(Saved data entries)
= Beginning of Section =

/-- A write inside one line by an agent of code 8: `owner`, where there is one, holds the destination since its first sector, and a
translation that now names other memory ends the transfer there (R180). -/
def remoteWrite (s : State) (ctx die : Nat) (user : Bool) (va : Word) (owner : Option Nat) (f : State → Nat → List Byte) : Landing :=
  match remoteXlate s ctx user va .write with
  | .flt _ _ => .rmt va
  | .wait => .wait
  | .ok x =>
    let s := s.walked ctx [] false va
    if !remoteMemory s ctx die x.pa owner.isSome || (match owner with | some o => !s.heldBy o x.pa | none => false) then .rmt va
    else if fenced s ctx die x.pa x.pte then .wait
    else
      let s := if isCached x.pa then s.touchL2 (home s ctx x.pa x.pte) x.pa true (evictFirst x.pte) else s
      match storeLine s ctx die x.pa x.pte (f s x.pa) with
      | some s => .ok s []
      | none => .wait

/-- Take holds of code 8 and go on: a conflict and a full table make it wait (R206, R207). -/
def takeDest (s : State) (hs : List Hold) (k : State → Landing) : Landing :=
  if hs.any fun h => (holdConflict s h.owner true h.lo h.len).isSome then .conflict
  else if holdsFit s hs then k (s.addHolds hs)
  else .wait

/-- The result of an atomic add of R433 and its flags. -/
def atomicSum (aop a b : Nat) : Nat × BitVec 5 :=
  if aop = 0 then ((a + b) % 2 ^ 64, 0) else addF (fmtOf (if aop = 1 then 0 else 1)) 0 a b

/-! ## Units (R430 to R433) -/

/-- A sector of a copy, or an element of an add, that stays in this package under a package number (R23, step 1): the first sector takes
the hold on the whole destination, an element its own for as long as the add takes (R203, code 8; R220). -/
def landOwn (s : State) (g : Eng) (dst n : Nat) (bs : List Byte) : Landing × BitVec 5 :=
  let r := g.rcd
  let own := destOwner g.cmd.id
  if r.kind = 1 then
    match remotePieces s g.ctx g.die g.cmd.user (word dst) n false with
    | .flt _ _ _ => (.rmt (word dst), 0)
    | .wait => (.wait, 0)
    | .ok l =>
      let old := match l with | p :: _ => s.read 0 p.2.1 n | [] => 0
      let sum := atomicSum r.aop old (ofBytes bs)
      (takeDest s (destHolds own g.ctx l) fun _ => remoteWrite s g.ctx g.die g.cmd.user (word dst) none fun _ _ => bytesOf sum.1 n, sum.2)
  else
    let write (s : State) : Landing := remoteWrite s g.ctx g.die g.cmd.user (word dst) (some own) fun _ _ => bs
    if g.cmd.destHeld then (write s, 0)
    else match remotePieces s g.ctx g.die g.cmd.user r.dst r.bytes true with
      | .flt _ _ _ => (.rmt (word dst), 0)
      | .wait => (.wait, 0)
      | .ok l => (takeDest s (destHolds own g.ctx l) write, 0)

/-- Bytes that come from another package: free values. -/
def freeBytes (s : State) (n : Nat) : List Byte × State :=
  (span 0 n).foldl (fun (x : List Byte × State) _ => let (w, s) := x.2.free; (x.1 ++ [w.setWidth 8], s)) ([], s)

/-- An element of a GATHR by its address (R432): read here, or in the package that the record names. -/
def gatherElem (s : State) (g : Eng) (ea : Word) (n : Nat) : Landing :=
  let r := g.rcd
  let take (x : Xl) : Landing :=
    match s.engDelay g.core g.cmd.id x.pa n with
    | some d => d
    | none => .ok (countLine (s.walked g.ctx [] false ea) g x none) (bytesOf (s.read g.die x.pa n) n)
  if r.rem then
    match g.cmd.path s with
    | .none => .rmt ea
    | .wait => .wait
    | .out _ => let (bs, s) := freeBytes s n; .ok s bs
    | .own => match remoteXlate s g.ctx g.cmd.user ea .read with
      | .flt _ _ => .rmt ea
      | .wait => .wait
      | .ok x =>
        if (copyCheck s g.ctx g.die x.pa x.lvl false).isSome || s.poisoned g.die x.pa n then .rmt ea
        else if fenced s g.ctx g.die x.pa x.pte then .wait
        else take x
  else match (translate s g.core g.ctx g.cmd.user false ea .read).2 with
    | .flt c a => .flt c ea a
    | .wait => .wait
    | .ok x =>
      match copyCheck s g.ctx g.die x.pa x.lvl false with
      | some (c, a) => .flt c ea a
      | none =>
        if fenced s g.ctx g.die x.pa x.pte then .wait
        else if s.poisoned g.die x.pa n then (if s.ckpts g.ctx then .wait else .flt UNCORR ea 0)
        else take x

/-- The unit lands: its source is read, and its bytes are written at the destination. The answer's flags are those of the
adds. (DEDUCED, log entry 59.) -/
def landUnit (s : State) (g : Eng) (j : Nat) (now : Bool) : Landing × BitVec 5 :=
  let r := g.rcd
  let (off, n) := g.cmd.part j
  let src := (r.src + word off).toNat
  let dst := (r.dst + word off).toNat
  if g.cmd.kind = CPYMK then
    let rs := (receivers s g.cmd.issuer r.mask).getD []
    let cast := rs.map fun lc => match s.crew? g.cmd.issuer.crew with | some c => c.phys lc | none => 0
    let at_ (lc : Nat) : Nat := recvPA s g.cmd.issuer.crew lc (word dst)
    if rs.any fun lc => fenced s g.ctx g.die (at_ lc) 0 then (.wait, 0)
    else match engReadSpan s g r.src.toNat src n (some cast) with
    | .ok s bs => (.ok (rs.foldl (fun s lc => s.setBytes (recvPA s g.cmd.issuer.crew lc (word dst)) bs) s) [], 0)
    | x => (x, 0)
  else if g.cmd.kind = GATHRK then
    let k := 4 * (1 + r.ixsz)
    let ia := (r.ixaddr + word (k * j)).toNat
    match engRead s g ia k (j = 0 || ia % 64 = 0) none with
    | .ok s ib =>
      (match gatherElem s g (r.src + word (ofBytes ib * n)) n with
        | .ok s bs => engWrite s g dst bs now
        | x => x, 0)
    | x => (x, 0)
  else
    match engReadSpan s g r.src.toNat src n none with
    | .ok s bs =>
      if !r.rem then (engWrite s g dst bs now, 0)
      else match g.cmd.path s with
        | .none => (.rmt (word dst), 0)
        | .wait => (.wait, 0)
        | .out _ =>
          if s.ckpts g.ctx && !now then (.held none bs, 0)
          else if r.kind = 1 then let (w, s) := s.free; (.ok s [], if r.aop = 0 then 0 else w.setWidth 5)
          else (.ok s [], 0)
        | .own => landOwn s g dst n bs
    | x => (x, 0)

/-! ## Counting and the end (R208, R430, R434, R435) -/

/-- A unit has landed; the first sector that lands inside the package under a package number leaves the destination held. -/
def CopyCmd.land (c : CopyCmd) (j : Nat) (fl : BitVec 5) : CopyCmd :=
  let l := j :: c.landed
  let rec up (k : Nat) : Nat → Nat
    | 0 => k
    | n + 1 => if l.contains k then up (k + 1) n else k
  let next := up c.next (l.length + 1)
  let r := copyRec c.rcd
  { c with
    next := next, landed := l.filter (fun x => next ≤ x), flags := c.flags ||| fl, sent := c.sent.filter (· ≠ j)
    route := { c.route with heldAt := none }
    destHeld := c.destHeld || (r.rem && c.kind = CPYK && r.kind = 0 && c.route.own) }

/-- The destination sector of an element. -/
def CopyCmd.sectorOf (c : CopyCmd) (j : Nat) : Nat :=
  let r := copyRec c.rcd
  (r.dst.toNat + j * r.elem c.kind) / 64

/-- Every unit of the destination sector of unit j has landed. -/
def CopyCmd.sectorDone (c : CopyCmd) (j : Nat) : Bool :=
  let r := copyRec c.rcd
  if c.kind = GATHRK || r.kind = 1 then
    let sz := r.elem c.kind
    let d := r.dst.toNat
    let sec := c.sectorOf j
    let lo := ceilDiv (64 * sec - d) sz
    let hi := min (c.units - 1) ((64 * sec + 63 - d) / sz)
    (span lo (hi + 1 - lo)).all c.has
  else true

/-- A command as a save keeps it (R436): the elements above its resume offset that a GATHR has landed are gathered again, and what has been
counted of their sectors is not counted again. -/
def CopyCmd.saved (c : CopyCmd) : CopyCmd :=
  if c.kind ≠ GATHRK then c
  else { c with landed := [], again := (c.landed.filter c.sectorDone).map c.sectorOf ++ c.again }

/-- Sectors that the command counts in all. -/
def CopyCmd.sectors (c : CopyCmd) : Nat :=
  let r := copyRec c.rcd
  sectorsOf r.dst.toNat (r.total c.kind)

/-- The status record (Table 18.9). -/
def statusBytes (c : CopyCmd) (status cause : Nat) (va : Word) (aux : Nat) : List Byte :=
  bytesOf c.landedCount 8 ++ bytesOf (if c.kind = GATHRK && c.next < c.units then c.next else 0xFFFFFFFF) 4 ++
  bytesOf status 1 ++ bytesOf cause 1 ++ bytesOf c.flags.toNat 1 ++ bytesOf 0 1 ++ bytesOf va.toNat 8 ++ bytesOf aux 8

/-- Write the status record; none while its crew is not placed, or its bank is under a fence (R85). -/
def putStatus (s : State) (g : Eng) (c : CopyCmd) (status cause : Nat) (va : Word) (aux : Nat) : Option State :=
  let r := g.rcd
  if !r.sten then some s
  else match (translate s g.core g.ctx false false r.statVA .write).2 with
    | .ok x => if fenced s g.ctx g.die x.pa x.pte then none else some (s.setBytes x.pa (statusBytes c status cause va aux))
    | .wait => none
    | .flt _ _ => some s

/-- An update at each receiver's own barrier of a CPYM, which its crew's place makes present (R431); a fence of one makes it wait (R85). -/
def atReceivers (s : State) (g : Eng) (f : State → Nat → State) : BarRes :=
  let l := ((receivers s g.cmd.issuer g.rcd.mask).getD []).map fun lc => recvPA s g.cmd.issuer.crew lc (word (16 * g.rcd.tb))
  if l.any fun pa => fenced s g.ctx g.die pa 0 then .held g.cmd.issuer.crew
  else .ok (l.foldl (fun s pa => traceTb s g.ctx pa false none (f s pa)) s)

= End of Section =

● **Problem description**:
Extract all lines from the data in which "Option" is found.

● **Exercise response**:
def remoteWrite (s : State) (ctx die : Nat) (user : Bool) (va : Word) (owner : Option Nat) (f : State → Nat → List Byte) : Landing :=
def putStatus (s : State) (g : Eng) (c : CopyCmd) (status cause : Nat) (va : Word) (aux : Nat) : Option State :=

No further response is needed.